New research and applications of research build on established results from previous research. The chain, whereby new scientific discoveries and innovation built on previously established research results, can only work optimally if results are made openly available to the scientific community. This is the Open Science paradigm. 

At FNR, Open Science is a high priority, as we believe that research can most efficiently contribute to solving the World’s most pressing problems when research outputs are openly shared. The fight against the Covid-19 pandemic has been a stunning triumph for Open Science. Never before have so many research outputs been openly shared – with spectacular results: The SARS-CoV-2 genome was sequenced and shared just 10 days after the first cases were reported. The company Moderna got its vaccine into Phase 1 clinical trials just 66 days after the new virus’s genome was first uploaded. 

In times of fake news and alternative theories, it is also important to restate that only results that can be discussed, challenged, and, where appropriate, tested and reproduced by others qualify as “scientific”. Science as an institution can therefore only function properly if research results are made openly available to the community so that they can be submitted to the test and scrutiny of other researchers. 

The UNESCO Recommendation on Open Science was adopted by the General Conference of UNESCO at its 41st session in November 2021 as the first international framework for Open Science policy and practice. It provides a comprehensive overview of the scope, definition, and benefits of Open Science. 

Together with Open Access publishing, providing access to research data contributes to the goal of Open Science.  
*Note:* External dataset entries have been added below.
-- ==== Sys2Proof/Tests/Slice0.lean ====
section
/-! SUPPORT. Tests of the model, with the source of each expected result, and a witness for the hypotheses of every statement. -/

namespace Sys2Proof.Tests

open Sys2Proof.Machine

/-! ### Helpers -/

/-- The machine right after reset with small buffers. -/
def small : State := { State.reset with inSize := 64, outSize := 64 }

/-- `small` with `bs` written at `IN[0 ..)` and `IN_LEN` its length. -/
def loaded (bs : List Byte) : State :=
  { small with inBuf := Memory.writeBytes [] 0 bs, inLen := BitVec.ofNat 32 bs.length }

/-- `small` with a transaction pending. -/
def pending (op : HostOp) : State := { small with host := [op] }

/-- `small` running the command of word `v`, with `k` turns left to the host, and `ops` pending. -/
def running (v : Word) (k : Nat) (ops : List HostOp) : State :=
  { small with phase := .busy, command := v, latency := k, host := ops }

/-- A field of the state an outcome answers. -/
def field {α : Type} (f : State → α) : Host.Outcome State Fault Refusal → Option α
  | .next s => some (f s)
  | .fault _ => none
  | .refused _ => none

/-- "AAAB" (`95_test_vectors.md` V1). -/
def aaab : List Byte := [0x41, 0x41, 0x41, 0x42]

/-- The container of "AAAB" (V1). -/
def aaabContainer : List Byte :=
  [0x00, 0x00, 0x00, 0x02, 0x41, 0x00, 0x00, 0x00, 0x03, 0x42, 0x00, 0x00, 0x00, 0x01, 0x04, 0x10]

/-- The entry list of "AAAB" (F1). -/
def aaabEntries : List Entry := [⟨0x41, 3⟩, ⟨0x42, 1⟩]

/-- Its header, `Hd` of `95_test_vectors.md` section 7. -/
def hd : List Byte := aaabContainer.take 14

/-- 8 x "A" as an encoder with the other flush threshold writes it (V4). -/
def eightA : List Byte := [0x00, 0x00, 0x00, 0x01, 0x41, 0x00, 0x00, 0x00, 0x08, 0x08, 0x00]

set_option maxRecDepth 8000

/-! ### Well-formedness and decoding: the words are those of `30_encoding.md` R101, R102 -/

theorem test_nop_word_wellFormed : wellFormedWord 0b00000000000000000000000000000000 = true := by decide
theorem test_encode_word_wellFormed : wellFormedWord 0b00000000000000000000000000000001 = true := by decide
theorem test_decode_word_wellFormed : wellFormedWord 0b00000000000000000000000000000010 = true := by decide
/-- Check on `MBZ`: refused (V24). -/
theorem test_mbz_illFormed : wellFormedWord 0x00000100 = false := by decide
/-- Check on `OP`: refused (V24). -/
theorem test_op_illFormed : wellFormedWord 0x00000003 = false := by decide
theorem test_decode_nop : decodeWord 0b00000000000000000000000000000000 = .ok .nop := by decide
theorem test_decode_encode : decodeWord 0b00000000000000000000000000000001 = .ok .encode := by decide
theorem test_decode_decode : decodeWord 0b00000000000000000000000000000010 = .ok .decode := by decide
/-- The illegal words of V24. -/
theorem test_decode_illegal :
    decodeWord 0x00000003 = .error .illegalOp ∧ decodeWord 0x000000FF = .error .illegalOp ∧
    decodeWord 0x00000100 = .error .mustBeZero ∧ decodeWord 0x00000101 = .error .mustBeZero ∧
    decodeWord 0xFFFFFFFF = .error .mustBeZero := by decide
theorem test_table_words :
    decodeTableWord 32 0 = some .nop ∧ decodeTableWord 32 1 = some .encode ∧ decodeTableWord 32 2 = some .decode ∧
    decodeTableWord 32 3 = none := by decide
/-- The first step after reset runs the placed command: `NOP` leaves STATUS 0 (R141), `ENCODE` of nothing 0x16 (V19), `DECODE` of nothing
0x26 (X15). -/
theorem test_first_step :
    field statusWord (step (State.reset.withFetchWord 32 0)) = some 0x00 ∧
    field statusWord (step (State.reset.withFetchWord 32 1)) = some 0x16 ∧
    field statusWord (step (State.reset.withFetchWord 32 2)) = some 0x26 := by decide

/-! ### One step of each command (`95_test_vectors.md`) -/

/-- V25: `NOP` after V19 leaves STATUS 0x16. -/
theorem test_nop_keeps_status :
    field statusWord (step { pending (hostRUN 0) with done := true, err := true, errCode := 1 }) = some 0x16 := by decide

/-- V1. -/
theorem test_encode_aaab :
    field (fun s => (s.outBuf.map Prod.snd, s.outLen, s.syms, s.total, s.resid, statusWord s)) (exec .encode (loaded aaab)) =
      some (aaabContainer, 16, 2, 4, 4, 0x02) := by decide

/-- V6 (three symbols with equal weights: the tie-break and the child order). -/
theorem test_encode_abc :
    field (fun s => (s.outBuf.map Prod.snd).drop 19) (exec .encode (loaded [0x41, 0x42, 0x43])) = some [0x05, 0x48] := by decide

/-- V12: the stored order seeds the tree. -/
theorem test_decode_stored_order :
    field (fun s => s.outBuf.map Prod.snd) (exec .decode (loaded
      [0, 0, 0, 3, 0x43, 0, 0, 0, 1, 0x42, 0, 0, 0, 1, 0x41, 0, 0, 0, 1, 0x05, 0x48])) = some [0x43, 0x42, 0x41] := by decide

/-- X8: a fourth A over its frequency 3. -/
theorem test_decode_over_count :
    field (fun s => (statusWord s, s.outBuf, s.outLen)) (exec .decode (loaded (hd ++ [0x04, 0x00]))) =
      some (0x56, [], 0) := by decide

/-- T2: the tree of "ABRACADABRA" codes A = "1", B = "001", C = "011", D = "010", R = "000" (F4). -/
theorem test_codes_abracadabra :
    let cs := codeTable (buildTree [⟨0x41, 5⟩, ⟨0x42, 2⟩, ⟨0x43, 1⟩, ⟨0x44, 1⟩, ⟨0x52, 2⟩])
    codeOf cs 0x41 = [true] ∧ codeOf cs 0x42 = [false, false, true] ∧ codeOf cs 0x43 = [false, true, true] ∧
    codeOf cs 0x44 = [false, true, false] ∧ codeOf cs 0x52 = [false, false, false] := by decide

/-- V24: an illegal word reads STATUS 0x86. -/
theorem test_illegal_word : field statusWord (step (running 0x00000101 0 [])) = some 0x86 := by decide

/-- P4: `irq` after a completion with `CTRL.IE` = 1, dropped by the acknowledge. -/
theorem test_irq_acknowledge :
    irq { small with ctrlIE := true, done := true } = true ∧
    field irq (step { pending hostACK with ctrlIE := true, done := true }) = some false := by decide

/-! ### Witnesses: the hypotheses of each statement of `Certificates/Slice0/Obligations.lean` are met, clause by clause -/

theorem witness_OtherWordsAreIllegal :
    commandMbz 0x00000100 ≠ 0 ∧ (commandMbz 0x00000003 = 0 ∧ 3 ≤ (commandOp 0x00000003).toNat) ∧
    (commandMbz 0x000000FF = 0 ∧ 3 ≤ (commandOp 0x000000FF).toNat) ∧
    (commandMbz 0x00000002 = 0 ∧ (commandOp 0x00000002).toNat < 3) := by decide

theorem witness_DecodeOfEncodedCommand : WellFormed .decode = true := by decide

theorem witness_StepRunsTheDecodedCommand :
    ((running 1 0 []).phase = .busy ∧ (running 1 0 []).latency = 0 ∧ decodeWord (running 1 0 []).command = .ok .encode) ∧
    ((pending (hostRUN 0)).phase = .idle ∧ (pending (hostRUN 0)).rst = false ∧ (pending (hostRUN 0)).host = hostRUN 0 :: [] ∧
      decodeWord 0 = .ok .nop) ∧
    ((pending .poll).phase = .idle ∧ (pending .poll).host = .poll :: []) ∧
    ((running 2 1 [.poll]).phase = .busy ∧ (running 2 1 [.poll]).latency = 0 + 1 ∧ (running 2 1 [.poll]).host = .poll :: []) ∧
    (small.phase = .idle ∧ small.host = []) ∧
    ((running 1 1 []).phase = .busy ∧ (running 1 1 []).latency = 0 + 1 ∧ (running 1 1 []).host = []) := by decide

theorem witness_AcceptanceClearsAndStarts :
    ((pending (hostRUN 0)).phase = .idle ∧ (pending (hostRUN 0)).rst = false ∧ (pending (hostRUN 0)).host = hostRUN 0 :: []) ∧
    ((pending (hostRUN 1)).phase = .idle ∧ (pending (hostRUN 1)).rst = false ∧ (pending (hostRUN 1)).host = hostRUN 1 :: [] ∧
      (1 : Word) ≠ 0) ∧
    ((running 1 0 []).phase = .busy ∧ (running 1 0 []).latency = 0 ∧ (running 1 0 []).command ≠ 0 ∧ (running 1 0 []).command = 1) ∧
    ((running 2 0 []).command ≠ 0 ∧ (running 2 0 []).command = 2) ∧
    ((running 3 0 []).command ≠ 0 ∧ (running 3 0 []).command ≠ 1 ∧ (running 3 0 []).command ≠ 2) := by decide

theorem witness_WritesWhileBusyAreIgnored :
    (running 1 1 [hostWR 0x08 2]).phase = .busy ∧ (running 1 1 [hostWR 0x08 2]).latency = 0 + 1 ∧
    (running 1 1 [hostWR 0x08 2]).host = hostWR 0x08 2 :: [] ∧
    (running 1 1 [hostWR 0x0C 2]).host = hostWR 0x0C 2 :: [] ∧
    (running 1 1 [hostWR 0x10 7]).host = hostWR 0x10 7 :: [] := by decide

theorem witness_NoStaleStatus :
    ((pending (hostRUN 2)).phase = .idle ∧ (pending (hostRUN 2)).rst = false ∧ (pending (hostRUN 2)).host = hostRUN 2 :: [] ∧
      (2 : Word) ≠ 0) ∧
    (StatusInv (running 1 3 []) ∧ (running 1 3 []).phase = .busy) := by decide

/-- A host that polls, reads a result, writes `CTRL` and reads `OUT` during a command. -/
theorem witness_AcceptedCommandCompletes :
    let s := running 1 3 [.poll, hostRD 0x14, hostWR 0x04 1, hostRB 0]
    s.phase = .busy ∧ s.rst = false ∧ decodeWord s.command ≠ .ok .nop ∧ ∀ op ∈ s.host, HostOp.dutiful s op = true := by decide

theorem witness_CommandIsAtomicForADutifulHost :
    let s := { loaded aaab with phase := .busy, command := 1, latency := 2, host := [hostWR 0x04 1, .poll] }
    s.phase = .busy ∧ s.rst = false ∧ decodeWord s.command ≠ .ok .nop ∧ (∀ op ∈ s.host, HostOp.dutiful s op = true) ∧
    s.inLen.toNat ≤ s.inSize.toNat ∧ ∀ a, a < s.inLen.toNat → (Memory.read s.inBuf a).isSome = true := by decide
This page provided an introduction to these policies and why they are in place.  

Open Access

The FNR attaches great importance to the impact of research outputs on science, industry, policy making and society in general. We consider that publications which report the outcomes of publicly funded research constitute a common good that must not be locked behind paywalls. Based on the  National Policy on Open Access and in close alignment with the European Commission’s policy implemented in the framework programme Horizon Europe, FNR has developed an Open Access Policy that applies to all publications reporting FNR-funded research.
View the FNR Open Access Policy & National Policy for Open Access

In Summary: 

  • Publications must either be published in Open Access Journals, or on Open Access Platforms, or made available through Open Access Repositories. 
  • Publications must be published under a Creative Commons CC BY 4.0 license. Authors must ensure that they retain sufficient copyright allowing them to deposit their Author Accepted Manuscripts (AAM) into an open access repository under a CC BY 4.0 license. 
  • Open Access must be immediate upon publication (i.e. without embargo periods) 
  • Data underpinning research papers must be made available to other researchers at the time of publication, as openly and as freely as possible. 
  • Where applicable, Open Access publication costs are covered by the FNR Open Access Fund

What is Open Access?

We define Open Access as in the Berlin Declaration meaning that research publications can be accessed, read and re-used for free by any person with access to the internet, the only restriction being that the work is properly attributed to its author. 

Why Open Access?

Open Access to research publications improves the pace, efficiency and efficacy of the dissemination of new scientific outcomes, and heightens the authors’ visibility, and thus the potential impact of their work. It removes structural and geographical barriers that hinder the free circulation of knowledge and therefore contributes to increased collaboration, ultimately strengthening scientific excellence and capacity building. 

Open Access in the context of national and European research strategies

In the framework of the National Policy on Open Access adopted in 2015, the FNR has made it a requirement that publications resulting from FNR-funded research are made Open Access. In addition, the FNR has set up the Open Access Fund to provide funding for Open Access publication fees.  

In 2018, FNR joined cOAlition S, a global initiative including prestigious organizations such as the European Commission, UKRI, the Wellcome Trust, The Bill & Melinda Gates Foundation, the World Health Organization, Howard Hugues Medical Institute, and many national research funders that have agreed to implement the principles of Plan S in a coordinated way. These principles are also implemented by the European Commission, including the European Research Council, in the framework programme Horizon Europe. Thus, FNR’s Open Access policy is maximally aligned with the European Commission’s Open Access policy. 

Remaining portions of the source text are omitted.